-- ==== Sys2Proof/Machine/Ich.lean ====
section
/-! DEFINITION. The Index cache (ch. 09): sets, fills, the side buffer, the merging buffer, maintenance, errors; and DDR as every other
agent reaches it (R275-R278). A line is named by its number, its DDR address divided by 256. -/

namespace Sys2Proof.Machine

/-- Change the cache. -/
def State.updIch (s : State) (f : IchSt → IchSt) : State := { s with ich := f s.ich }

/-- The set and tag of a line (R264). -/
def ichSet (l : Nat) : Nat := Nat.xor (bits l 0 15) (bits l 15 15)
def ichTag (l : Nat) : Nat := bits l 15 19

/-- The line of a set and tag. -/
def ichLine (set tag : Nat) : Nat := tag % 2 ^ 19 * 2 ^ 15 + Nat.xor set (bits tag 0 15)

/-- The line lies in an enabled region (R263). -/
def State.inRegion (s : State) (l : Nat) : Bool :=
  (List.range 8).any (fun r => s.get (F.ICH_RGN_BASE_ADDR r) ≤ l && l ≤ s.get (F.ICH_RGN_LIMIT_ADDR r))

/-- A set, and its change. -/
def State.iset (s : State) (i : Nat) : IchSet := Tab.getD s.ich.sets i {}
def State.updSet (s : State) (i : Nat) (f : IchSet → IchSet) : State := s.updIch (fun c => { c with sets := Tab.upd c.sets i {} f })
def IchSet.way (x : IchSet) (w : Nat) : IchWay := Tab.getD x.ways w {}

/-- The way that holds a line; the way a locked line has left. -/
def IchSet.find (x : IchSet) (tag : Nat) : Option Nat := (List.range 16).find? (fun w => (x.way w).valid && (x.way w).tag == tag)
def IchSet.kept (x : IchSet) (tag : Nat) : Option Nat := (List.range 16).find? (fun w => !(x.way w).valid && (x.way w).locked && (x.way w).tag == tag)

/-- Make a way the most recently used (R266). -/
def IchSet.touch (x : IchSet) (w : Nat) : IchSet := { x with order := w :: x.order.filter (· != w) }

/-- The way an installed line goes to (R266): the one its lock kept, the lowest invalid one, the least recently used, among those not
locked. -/
def IchSet.victim (x : IchSet) (tag : Nat) : Option Nat :=
  match x.kept tag with
  | some w => some w
  | none => match (List.range 16).find? (fun w => !(x.way w).valid && !(x.way w).locked) with
    | some w => some w
    | none => x.order.reverse.find? (fun w => !(x.way w).locked)

/-- The lowest-numbered unlocked way from 0 to 3 (R267). -/
def IchSet.lockWay (x : IchSet) : Option Nat := (List.range 4).find? (fun w => !(x.way w).locked)

/-- Put a line into a way. -/
def IchSet.put (x : IchSet) (w tag : Nat) (locked : Bool) (data : Bytes) : IchSet :=
  { x with ways := Tab.put x.ways w { valid := true, tag, locked, data } }

/-- Install a line. -/
def State.install (s : State) (l : Nat) (data : Bytes) : State :=
  s.updSet (ichSet l) (fun x =>
    match x.victim (ichTag l) with
    | some w => (x.put w (ichTag l) (x.way w).locked data).touch w
    | none => x)

/-- Invalidate a line in the cache; a lock stays, unless it is to go too. -/
def IchSet.drop (x : IchSet) (w : Nat) (unlock : Bool) : IchSet :=
  let v := x.way w
  { x with ways := if v.locked && !unlock then Tab.put x.ways w { v with valid := false, data := [] } else Tab.del x.ways w }
def State.dropLine (s : State) (l : Nat) : State :=
  match (s.iset (ichSet l)).find (ichTag l) with
  | some w => s.updSet (ichSet l) (fun x => x.drop w false)
  | none => s

/-! ### The merging buffer (R272-R274) -/

/-- Lay bytes over a line's data. -/
def overlay (data : Bytes) (t : Tab Byte) : Bytes := t.foldl (fun d b => d.set b.1 b.2) data

/-- Bytes as a table by offset. -/
def layBytes (t : Tab Byte) (off : Nat) : Bytes → Tab Byte
  | [] => t
  | b :: bs => layBytes (Tab.put t off b) (off + 1) bs

/-- An entry drains: its bytes are in DDR. -/
def State.drainEntry (s : State) (e : WbEntry) : State :=
  { s.updIch (fun c => { c with wb := c.wb.filter (fun x => x.line != e.line) }) with
    ddr := e.bytes.foldl (fun m b => Tab.putB m (e.line * 256 + b.1) b.2) s.ddr }

/-- The entry of a line drains. -/
def State.drainLine (s : State) (l : Nat) : State :=
  match s.ich.wb.find? (fun e => e.line == l) with
  | some e => s.drainEntry e
  | none => s

/-- The whole buffer drains, oldest entry first (R273). -/
def State.drainAll (s : State) : State := s.ich.wb.foldl State.drainEntry s

/-! ### Requests (R265-R272) -/

/-- A new fill of a line: what DDR holds with the merging buffer's bytes laid over it (R274). -/
def State.newFill (s : State) (l burst : Nat) (prefetch lock : Bool) (joined : List IchReq) : State :=
  let wb := (s.ich.wb.find? (fun e => e.line == l)).map (·.bytes) |>.getD []
  let f : IchFill := {
    line := l, bursts := (List.range 4).map (fun i => (burst + i) % 4), data := overlay (Tab.readBytes s.ddr (l * 256) 256) wb
    poison := s.ich.poisoned.contains l, prefetch, lock, joined }
  s.updIch (fun c => { c with fills := c.fills ++ [f] })

/-- The fill of a line a request can join. -/
def State.fillOf (s : State) (l : Nat) : Option IchFill := s.ich.fills.find? (fun f => f.line == l && !f.stale)
def State.updFill (s : State) (l : Nat) (g : IchFill → IchFill) : State :=
  s.updIch (fun c => { c with fills := c.fills.map (fun f => if f.line == l && !f.stale then g f else f) })

/-- Take a line out of the side buffer into its set: its first use (R271). -/
def State.useSide (s : State) (l : Nat) : State :=
  match s.ich.side.find? (fun e => e.1 == l) with
  | some e => (s.updIch (fun c => { c with side := c.side.filter (fun x => x.1 != l) })).install l e.2
  | none => s

/-- Prefetch a line (R271). Answers whether a fill was issued. -/
def State.prefetch (s : State) (l : Nat) : State × Bool :=
  if ((s.iset (ichSet l)).find (ichTag l)).isSome || s.ich.side.any (fun e => e.1 == l) || (s.fillOf l).isSome || 128 ≤ s.ich.fills.length ||
    !s.inRegion l then (s, false)
  else ((s.newFill l 0 true false []).inc F.ICH_PF_ISSUED_COUNT 1, true)

/-- The bytes a read takes from a line's data. -/
def IchReq.take (r : IchReq) (data : Bytes) : Bytes := slice data (r.addr % 256) r.len

/-- The read needs burst `b` of its line; it is restarted once every burst it needs is in (R269, R270). -/
def IchReq.needs (r : IchReq) (b : Nat) : Bool := r.addr % 256 / 64 ≤ b && b ≤ (r.addr % 256 + r.len - 1) / 64
def IchReq.waits (r : IchReq) (left : List Nat) : Bool := left.any r.needs

/-- A read: hit, side-buffer hit, joined fill, new fill, or wait for a fill entry. -/
def State.ichRead (s : State) (r : IchReq) : State :=
  let l := r.addr / 256
  let x := s.iset (ichSet l)
  match x.find (ichTag l) with
  | some w => ((s.updSet (ichSet l) (fun x => x.touch w)).inc F.ICH_HITS_COUNT 1).emit (.ichData r.id (some (r.take (x.way w).data)))
  | none =>
    match s.ich.side.find? (fun e => e.1 == l) with
    | some e => ((s.useSide l).inc F.ICH_SB_HITS_COUNT 1).emit (.ichData r.id (some (r.take e.2)))
    | none =>
      match s.fillOf l with
      | some f =>
        let s := s.inc F.ICH_MISSES_COUNT 1
        let ans := r.take (overlay f.data f.laid)
        if r.waits f.bursts then
          s.updFill l (fun f => { f with prefetch := false, joined := f.joined ++ [{ r with data := some ans }] })
        else (s.updFill l (fun f => { f with prefetch := false })).emit (.ichData r.id (if f.poison then none else some ans))
      | none =>
        if 128 ≤ s.ich.fills.length then s.updIch (fun c => { c with waiting := c.waiting ++ [r] })
        else
          let s := (s.inc F.ICH_MISSES_COUNT 1).newFill l (r.addr % 256 / 64) false false []
          s.updFill l (fun f => { f with joined := [{ r with data := some (r.take f.data) }] })

/-- A write: into the merging buffer, and over every copy of its line; it waits while the buffer is full. -/
def State.ichWrite (s : State) (r : IchReq) (b : Bytes) : State :=
  let l := r.addr / 256
  let off := r.addr % 256
  let merges := s.ich.wb.any (fun e => e.line == l)
  if !merges && 64 ≤ s.ich.wb.length then s.updIch (fun c => { c with waiting := c.waiting ++ [r] })
  else
    let s := if merges then
        (s.updIch (fun c => { c with wb := c.wb.map (fun e => if e.line == l then { e with bytes := layBytes e.bytes off b } else e) })).inc
          F.ICH_WB_MERGES_COUNT 1
      else s.updIch (fun c => { c with wb := c.wb ++ [{ line := l, since := s.cyc, bytes := layBytes [] off b }] })
    let side := s.ich.side.any (fun e => e.1 == l)
    let s := s.useSide l
    let s := s.updFill l (fun f => { f with laid := layBytes f.laid off b })
    match (s.iset (ichSet l)).find (ichTag l) with
    | some w =>
      (s.updSet (ichSet l) (fun x => (x.put w (ichTag l) (x.way w).locked (patch (x.way w).data off b)).touch w)).inc
        (if side then F.ICH_SB_HITS_COUNT else F.ICH_HITS_COUNT) 1
    | none => s.inc F.ICH_MISSES_COUNT 1

/-- An earlier request of the same set waits: the requests of a set are served in the order in which they reach the cache (R265). -/
def State.ichQueued (s : State) (r : IchReq) : Bool := s.ich.waiting.any (fun w => ichSet (w.addr / 256) == ichSet (r.addr / 256))

/-- Serve one request; outside every region, or while EN is 0, it goes to DDR uncached. -/
def State.ichServe (s : State) (r : IchReq) : State :=
  if s.ichQueued r then s.updIch (fun c => { c with waiting := c.waiting ++ [r] })
  else if s.getb F.ICH_CTL_EN && s.inRegion (r.addr / 256) then
    match r.data with
    | none => s.ichRead r
    | some b => s.ichWrite r b
  else match r.data with
    | none => s.emit (.ichData r.id (if s.ich.poisoned.contains (r.addr / 256) then none else some (Tab.readBytes s.ddr r.addr r.len)))
    | some b => { s with ddr := Tab.writeBytes s.ddr r.addr b }

/-- Requests that waited are served again, oldest first. -/
def State.ichRetry (s : State) : State := s.ich.waiting.foldl State.ichServe (s.updIch (fun c => { c with waiting := [] }))

/-- The longest part of a request that stays within 64 bytes of one line (R265). -/
def ichFit (addr len : Nat) : Nat := min (min len 64) (256 - addr % 256)

/-- The lines a read of the dedup index control prefetches (R271): the alternate of a first filter bucket, or the other 15 lines of a
bucket, which is 4,096 bytes at a multiple of 4,096. -/
def prefetchLines (addr : Nat) : IchUse → List Nat
  | .plain => []
  | .filter alt => [alt]
  | .bucket => ((List.range 16).map (fun i => addr / 4096 * 16 + i)).filter (· != addr / 256)

/-- ICH_REQUEST: the dedup index control reads `len` bytes at `addr`, or writes `data` there (R265); `use` says what a read is of, which
decides what it prefetches (R271). -/
def execIchRequest (id addr len : Nat) (data : Option Bytes) (use : IchUse) (s : State) : Res :=
  .next (if !s.answers dCch then s
  else
    let n := ichFit addr len
    let s := s.ichServe { id, addr, len := n, data := data.map (fun b => slice b 0 n) }
    if s.getb F.ICH_CTL_EN && data.isNone then (prefetchLines addr use).foldl (fun s l => (s.prefetch l).1) s else s)

/-! ### Fills (R269-R271) -/

/-- ICH_BURST: the next burst of fill `i` arrives and restarts the reads whose bytes are then all in. -/
def execIchBurst (i : Nat) (s : State) : Res :=
  .next (match s.ich.fills[i]? with
  | none => s
  | some f =>
    match f.bursts with
    | [] => s
    | b :: rest =>
      let now := f.joined.filter (fun r => r.needs b && !r.waits rest)
      let s := s.updIch (fun c => { c with fills := c.fills.set i { f with bursts := rest, joined := f.joined.filter (fun r => r.waits rest) } })
      now.foldl (fun s r => s.emit (.ichData r.id (if f.poison then none else r.data))) s)

/-- A prefetched line enters the side buffer; a full one loses the line filled longest ago. -/
def State.putSide (s : State) (l : Nat) (data : Bytes) : State :=
  let s := if 256 ≤ s.ich.side.length then (s.updIch (fun c => { c with side := c.side.drop 1 })).inc F.ICH_PF_UNUSED_COUNT 1 else s
  s.updIch (fun c => { c with side := c.side ++ [(l, data)] })

/-- Lock a line that is in the cache (R267); the flag says its set was full. -/
def State.lockPresent (s : State) (l w : Nat) : State × Bool :=
  let i := ichSet l
  let x := s.iset i
  if (x.way w).locked then (s.updSet i (fun x => x.touch w), false)
  else if w < 4 then (s.updSet i (fun x => (x.put w (ichTag l) true (x.way w).data).touch w), false)
  else match x.lockWay with
    | none => (s, true)
    | some v =>
      let a := x.way w
      let b := x.way v
      let sw (k : Nat) := if k == w then v else if k == v then w else k
      (s.updSet i (fun x => ({ x with
        ways := (if b.valid then Tab.put x.ways w b else Tab.del x.ways w) |> fun t => Tab.put t v { a with locked := true }
        order := x.order.map sw } : IchSet).touch v), false)

/-- Lock a line whose data is at hand and that no way holds. -/
def State.lockNew (s : State) (l : Nat) (data : Bytes) : State × Bool :=
  let i := ichSet l
  let x := s.iset i
  match x.kept (ichTag l), x.lockWay with
  | some w, _ => (s.updSet i (fun x => (x.put w (ichTag l) true data).touch w), false)
  | none, some v => (s.updSet i (fun x => (x.put v (ichTag l) true data).touch v), false)
  | none, none => (s, true)

/-- Change the running operation. -/
def State.updMnt (s : State) (f : IchMnt → IchMnt) : State := s.updIch (fun c => { c with mnt := c.mnt.map f })

/-- Counts of an operation: a line acted on, a line skipped, each line once. -/
def State.mntAct (s : State) (l : Nat) : State :=
  if s.ich.mnt.any (fun m => m.acted.contains l) then s
  else (s.updMnt (fun m => { m with acted := l :: m.acted })).inc F.ICH_MNT_DONE_COUNT 1
def State.mntSkip (s : State) (l : Nat) : State :=
  if s.ich.mnt.any (fun m => m.skipped.contains l) then s
  else (s.updMnt (fun m => { m with skipped := l :: m.skipped })).inc F.ICH_MNT_SKIP_COUNT 1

+++++

From the data above, state how many lines contain the string "bursts", offering no other words.

**RESULT BELOW:** 4